### SOURCE DATA ###
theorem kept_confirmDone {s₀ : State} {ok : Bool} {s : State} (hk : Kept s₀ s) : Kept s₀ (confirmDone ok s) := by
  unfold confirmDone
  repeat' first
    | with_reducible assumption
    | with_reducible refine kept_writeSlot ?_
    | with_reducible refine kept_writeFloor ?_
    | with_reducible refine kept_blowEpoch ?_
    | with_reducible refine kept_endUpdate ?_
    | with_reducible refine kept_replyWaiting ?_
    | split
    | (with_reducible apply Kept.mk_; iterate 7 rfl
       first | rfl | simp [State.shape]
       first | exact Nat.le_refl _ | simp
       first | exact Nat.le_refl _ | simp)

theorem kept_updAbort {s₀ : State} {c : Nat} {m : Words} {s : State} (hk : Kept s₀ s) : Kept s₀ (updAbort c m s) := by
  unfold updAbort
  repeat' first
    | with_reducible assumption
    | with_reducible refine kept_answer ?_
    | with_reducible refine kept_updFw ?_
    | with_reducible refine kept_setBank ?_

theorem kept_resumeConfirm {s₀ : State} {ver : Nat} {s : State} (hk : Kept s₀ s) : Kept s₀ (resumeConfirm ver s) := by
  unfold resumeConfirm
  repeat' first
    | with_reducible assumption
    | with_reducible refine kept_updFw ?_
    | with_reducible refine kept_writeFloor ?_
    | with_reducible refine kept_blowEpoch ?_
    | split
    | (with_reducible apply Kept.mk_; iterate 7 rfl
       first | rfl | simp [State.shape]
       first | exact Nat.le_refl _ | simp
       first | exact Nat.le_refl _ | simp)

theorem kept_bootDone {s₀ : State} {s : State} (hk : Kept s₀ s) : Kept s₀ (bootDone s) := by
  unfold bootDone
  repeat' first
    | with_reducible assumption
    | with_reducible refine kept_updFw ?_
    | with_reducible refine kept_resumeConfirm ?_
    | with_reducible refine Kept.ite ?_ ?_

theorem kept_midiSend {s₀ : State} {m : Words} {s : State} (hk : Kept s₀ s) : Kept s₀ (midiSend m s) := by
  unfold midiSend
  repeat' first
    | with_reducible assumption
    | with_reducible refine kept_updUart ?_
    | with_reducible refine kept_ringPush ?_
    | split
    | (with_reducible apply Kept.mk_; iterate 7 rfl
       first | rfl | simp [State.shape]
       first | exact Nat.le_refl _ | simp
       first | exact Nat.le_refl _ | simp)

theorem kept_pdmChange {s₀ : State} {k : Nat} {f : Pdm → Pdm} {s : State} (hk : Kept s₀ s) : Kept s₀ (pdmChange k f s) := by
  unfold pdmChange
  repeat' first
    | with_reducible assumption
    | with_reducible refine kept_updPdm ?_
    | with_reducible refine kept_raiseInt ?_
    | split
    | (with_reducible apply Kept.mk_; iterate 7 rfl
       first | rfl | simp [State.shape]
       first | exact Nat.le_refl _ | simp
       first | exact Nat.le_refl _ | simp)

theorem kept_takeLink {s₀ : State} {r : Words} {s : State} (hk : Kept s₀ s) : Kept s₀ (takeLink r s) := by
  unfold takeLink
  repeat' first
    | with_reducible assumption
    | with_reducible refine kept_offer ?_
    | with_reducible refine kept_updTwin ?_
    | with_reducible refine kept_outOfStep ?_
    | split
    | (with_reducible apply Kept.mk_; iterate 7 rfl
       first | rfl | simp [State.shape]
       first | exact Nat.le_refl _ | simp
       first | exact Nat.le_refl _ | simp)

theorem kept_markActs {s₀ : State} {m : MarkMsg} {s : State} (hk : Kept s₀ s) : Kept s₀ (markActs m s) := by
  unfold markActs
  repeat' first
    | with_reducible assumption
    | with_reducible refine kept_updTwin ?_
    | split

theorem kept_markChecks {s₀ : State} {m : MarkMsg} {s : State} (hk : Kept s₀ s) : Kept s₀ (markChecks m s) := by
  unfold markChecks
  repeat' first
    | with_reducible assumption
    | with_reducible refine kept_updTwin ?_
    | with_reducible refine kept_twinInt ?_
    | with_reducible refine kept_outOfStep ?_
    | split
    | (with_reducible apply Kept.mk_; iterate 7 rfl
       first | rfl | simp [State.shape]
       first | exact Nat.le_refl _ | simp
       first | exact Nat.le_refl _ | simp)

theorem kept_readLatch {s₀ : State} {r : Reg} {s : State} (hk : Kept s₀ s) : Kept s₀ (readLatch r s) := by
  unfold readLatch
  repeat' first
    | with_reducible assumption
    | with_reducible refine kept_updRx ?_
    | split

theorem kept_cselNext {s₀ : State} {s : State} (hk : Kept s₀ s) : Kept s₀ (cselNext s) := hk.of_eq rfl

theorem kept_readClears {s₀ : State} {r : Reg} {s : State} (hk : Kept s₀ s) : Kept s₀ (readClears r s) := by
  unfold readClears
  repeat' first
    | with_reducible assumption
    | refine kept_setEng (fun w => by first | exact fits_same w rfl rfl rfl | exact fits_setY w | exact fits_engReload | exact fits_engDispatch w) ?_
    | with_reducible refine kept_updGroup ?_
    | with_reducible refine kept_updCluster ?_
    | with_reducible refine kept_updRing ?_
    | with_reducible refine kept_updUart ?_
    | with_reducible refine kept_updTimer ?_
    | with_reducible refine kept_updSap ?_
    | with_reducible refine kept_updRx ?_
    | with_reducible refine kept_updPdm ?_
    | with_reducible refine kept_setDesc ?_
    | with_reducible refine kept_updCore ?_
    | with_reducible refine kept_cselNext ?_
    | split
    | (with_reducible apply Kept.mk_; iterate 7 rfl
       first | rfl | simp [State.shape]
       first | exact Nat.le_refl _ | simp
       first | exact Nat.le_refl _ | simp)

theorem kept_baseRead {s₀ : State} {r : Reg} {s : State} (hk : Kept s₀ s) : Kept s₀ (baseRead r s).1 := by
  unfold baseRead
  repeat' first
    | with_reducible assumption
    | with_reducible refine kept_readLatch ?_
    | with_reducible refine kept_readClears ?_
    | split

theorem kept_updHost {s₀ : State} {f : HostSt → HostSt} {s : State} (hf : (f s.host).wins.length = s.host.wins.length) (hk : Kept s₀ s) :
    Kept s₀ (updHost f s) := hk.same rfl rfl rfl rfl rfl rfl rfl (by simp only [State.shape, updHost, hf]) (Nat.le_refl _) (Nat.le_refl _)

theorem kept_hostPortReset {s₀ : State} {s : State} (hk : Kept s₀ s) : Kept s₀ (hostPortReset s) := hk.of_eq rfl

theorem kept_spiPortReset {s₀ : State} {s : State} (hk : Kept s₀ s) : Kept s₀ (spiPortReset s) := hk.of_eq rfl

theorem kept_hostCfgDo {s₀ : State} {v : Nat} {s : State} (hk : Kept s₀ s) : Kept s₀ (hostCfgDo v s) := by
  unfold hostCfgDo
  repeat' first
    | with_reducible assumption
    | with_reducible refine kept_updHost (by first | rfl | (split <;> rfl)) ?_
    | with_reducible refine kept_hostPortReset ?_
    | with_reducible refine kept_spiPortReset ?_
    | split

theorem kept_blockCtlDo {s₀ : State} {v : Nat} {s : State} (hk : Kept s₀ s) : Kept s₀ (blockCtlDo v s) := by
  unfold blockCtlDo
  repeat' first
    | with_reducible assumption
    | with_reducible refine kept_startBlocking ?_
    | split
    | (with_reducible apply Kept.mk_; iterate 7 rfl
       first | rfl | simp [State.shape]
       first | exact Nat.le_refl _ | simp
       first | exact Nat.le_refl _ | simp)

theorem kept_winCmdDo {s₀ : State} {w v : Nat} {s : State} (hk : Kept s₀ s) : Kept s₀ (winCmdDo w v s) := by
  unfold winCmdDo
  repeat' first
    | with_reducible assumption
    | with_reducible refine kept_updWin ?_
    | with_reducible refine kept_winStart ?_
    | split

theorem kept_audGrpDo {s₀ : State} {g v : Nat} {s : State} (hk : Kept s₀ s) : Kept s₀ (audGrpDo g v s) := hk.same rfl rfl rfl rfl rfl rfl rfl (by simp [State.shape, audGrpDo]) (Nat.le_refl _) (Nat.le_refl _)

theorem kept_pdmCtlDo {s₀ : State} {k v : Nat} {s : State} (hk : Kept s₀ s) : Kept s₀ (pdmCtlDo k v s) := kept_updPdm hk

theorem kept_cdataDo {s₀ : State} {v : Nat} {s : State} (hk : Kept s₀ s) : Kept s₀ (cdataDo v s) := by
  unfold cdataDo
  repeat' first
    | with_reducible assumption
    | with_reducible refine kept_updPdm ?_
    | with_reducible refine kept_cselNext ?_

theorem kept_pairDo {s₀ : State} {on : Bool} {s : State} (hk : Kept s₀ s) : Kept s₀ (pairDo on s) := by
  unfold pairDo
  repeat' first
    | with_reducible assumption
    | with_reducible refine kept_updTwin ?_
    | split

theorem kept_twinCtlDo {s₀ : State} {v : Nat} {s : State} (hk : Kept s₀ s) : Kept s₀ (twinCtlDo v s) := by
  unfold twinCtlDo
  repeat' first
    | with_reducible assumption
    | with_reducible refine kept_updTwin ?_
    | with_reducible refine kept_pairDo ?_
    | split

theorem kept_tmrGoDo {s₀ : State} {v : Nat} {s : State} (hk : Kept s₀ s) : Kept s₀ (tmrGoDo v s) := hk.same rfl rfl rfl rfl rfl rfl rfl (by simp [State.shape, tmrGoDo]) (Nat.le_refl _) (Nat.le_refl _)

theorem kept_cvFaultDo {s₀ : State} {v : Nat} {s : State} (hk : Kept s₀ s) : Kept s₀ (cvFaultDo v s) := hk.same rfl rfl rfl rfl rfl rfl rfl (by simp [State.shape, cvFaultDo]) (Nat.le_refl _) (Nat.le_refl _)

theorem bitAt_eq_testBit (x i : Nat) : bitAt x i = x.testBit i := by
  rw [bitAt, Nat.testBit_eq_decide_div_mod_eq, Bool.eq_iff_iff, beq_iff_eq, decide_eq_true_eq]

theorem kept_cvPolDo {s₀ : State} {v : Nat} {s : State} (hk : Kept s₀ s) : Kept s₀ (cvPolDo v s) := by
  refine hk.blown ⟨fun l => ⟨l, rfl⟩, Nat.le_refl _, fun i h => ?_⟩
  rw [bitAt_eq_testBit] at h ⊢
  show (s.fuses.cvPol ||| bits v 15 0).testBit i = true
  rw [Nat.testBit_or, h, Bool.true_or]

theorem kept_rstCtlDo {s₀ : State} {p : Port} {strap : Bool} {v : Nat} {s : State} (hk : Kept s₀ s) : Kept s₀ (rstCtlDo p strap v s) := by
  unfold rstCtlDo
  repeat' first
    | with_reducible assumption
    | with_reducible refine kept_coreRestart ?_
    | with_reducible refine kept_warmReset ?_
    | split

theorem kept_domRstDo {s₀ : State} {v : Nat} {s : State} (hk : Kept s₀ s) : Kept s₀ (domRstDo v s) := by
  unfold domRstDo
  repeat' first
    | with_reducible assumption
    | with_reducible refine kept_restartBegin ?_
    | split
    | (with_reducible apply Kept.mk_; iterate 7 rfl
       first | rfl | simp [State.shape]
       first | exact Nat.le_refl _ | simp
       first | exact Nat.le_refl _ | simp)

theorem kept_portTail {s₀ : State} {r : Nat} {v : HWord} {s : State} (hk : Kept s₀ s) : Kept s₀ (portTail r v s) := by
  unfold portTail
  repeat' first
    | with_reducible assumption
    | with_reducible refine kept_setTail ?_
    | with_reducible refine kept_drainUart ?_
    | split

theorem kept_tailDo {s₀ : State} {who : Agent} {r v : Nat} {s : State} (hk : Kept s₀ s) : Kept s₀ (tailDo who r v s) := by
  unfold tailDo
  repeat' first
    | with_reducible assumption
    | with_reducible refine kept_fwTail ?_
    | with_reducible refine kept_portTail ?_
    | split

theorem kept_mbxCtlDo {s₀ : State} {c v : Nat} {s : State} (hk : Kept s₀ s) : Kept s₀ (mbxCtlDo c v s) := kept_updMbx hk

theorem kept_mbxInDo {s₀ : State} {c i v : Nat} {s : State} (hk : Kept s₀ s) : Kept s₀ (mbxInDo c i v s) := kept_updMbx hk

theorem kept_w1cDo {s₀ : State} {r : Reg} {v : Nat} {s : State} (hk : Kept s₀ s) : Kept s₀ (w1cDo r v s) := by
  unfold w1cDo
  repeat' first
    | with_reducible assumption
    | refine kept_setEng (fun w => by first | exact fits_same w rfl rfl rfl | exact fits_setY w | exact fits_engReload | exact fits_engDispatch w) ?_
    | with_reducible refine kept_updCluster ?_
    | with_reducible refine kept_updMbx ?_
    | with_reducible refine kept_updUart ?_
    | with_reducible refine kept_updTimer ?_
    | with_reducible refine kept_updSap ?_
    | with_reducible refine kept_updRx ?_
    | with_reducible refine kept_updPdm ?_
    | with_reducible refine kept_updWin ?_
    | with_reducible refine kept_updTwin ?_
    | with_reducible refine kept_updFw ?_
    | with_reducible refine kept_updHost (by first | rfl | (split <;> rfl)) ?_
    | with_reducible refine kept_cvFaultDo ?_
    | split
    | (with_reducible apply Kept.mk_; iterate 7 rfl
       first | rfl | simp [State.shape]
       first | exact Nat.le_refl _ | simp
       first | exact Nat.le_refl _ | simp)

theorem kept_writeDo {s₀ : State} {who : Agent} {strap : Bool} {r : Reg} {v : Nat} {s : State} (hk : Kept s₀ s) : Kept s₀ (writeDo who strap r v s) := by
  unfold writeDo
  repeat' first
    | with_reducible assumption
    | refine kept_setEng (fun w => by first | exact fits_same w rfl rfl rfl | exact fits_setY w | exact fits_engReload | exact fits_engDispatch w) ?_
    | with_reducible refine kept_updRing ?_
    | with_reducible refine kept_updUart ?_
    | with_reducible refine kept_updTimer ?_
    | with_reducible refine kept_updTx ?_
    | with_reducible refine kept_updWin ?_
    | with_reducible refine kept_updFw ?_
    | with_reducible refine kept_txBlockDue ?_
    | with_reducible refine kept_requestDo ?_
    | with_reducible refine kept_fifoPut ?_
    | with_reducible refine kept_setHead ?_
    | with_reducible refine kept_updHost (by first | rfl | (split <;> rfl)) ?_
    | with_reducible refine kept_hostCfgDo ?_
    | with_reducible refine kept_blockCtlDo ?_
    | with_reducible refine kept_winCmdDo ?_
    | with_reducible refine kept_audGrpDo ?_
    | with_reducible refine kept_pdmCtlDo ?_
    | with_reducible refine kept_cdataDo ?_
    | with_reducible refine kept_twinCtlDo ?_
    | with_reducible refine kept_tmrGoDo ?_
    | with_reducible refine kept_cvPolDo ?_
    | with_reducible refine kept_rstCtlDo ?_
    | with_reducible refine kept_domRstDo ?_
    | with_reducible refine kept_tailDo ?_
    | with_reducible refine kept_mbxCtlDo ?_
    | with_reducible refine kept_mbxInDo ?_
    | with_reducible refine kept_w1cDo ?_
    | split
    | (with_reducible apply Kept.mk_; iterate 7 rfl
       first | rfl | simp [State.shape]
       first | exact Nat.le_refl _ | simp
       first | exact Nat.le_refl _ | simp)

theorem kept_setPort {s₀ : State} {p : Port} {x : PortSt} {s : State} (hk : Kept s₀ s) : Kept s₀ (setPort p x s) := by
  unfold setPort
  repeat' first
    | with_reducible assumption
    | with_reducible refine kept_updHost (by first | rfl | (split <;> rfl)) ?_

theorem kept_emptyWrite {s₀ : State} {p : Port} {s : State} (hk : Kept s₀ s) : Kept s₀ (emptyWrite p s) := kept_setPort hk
###
**TASK GOAL**
Copy every line in the entries above that has the string "Words" in it.

**OUTPUT**
theorem kept_updAbort {s₀ : State} {c : Nat} {m : Words} {s : State} (hk : Kept s₀ s) : Kept s₀ (updAbort c m s) := by
theorem kept_midiSend {s₀ : State} {m : Words} {s : State} (hk : Kept s₀ s) : Kept s₀ (midiSend m s) := by
theorem kept_takeLink {s₀ : State} {r : Words} {s : State} (hk : Kept s₀ s) : Kept s₀ (takeLink r s) := by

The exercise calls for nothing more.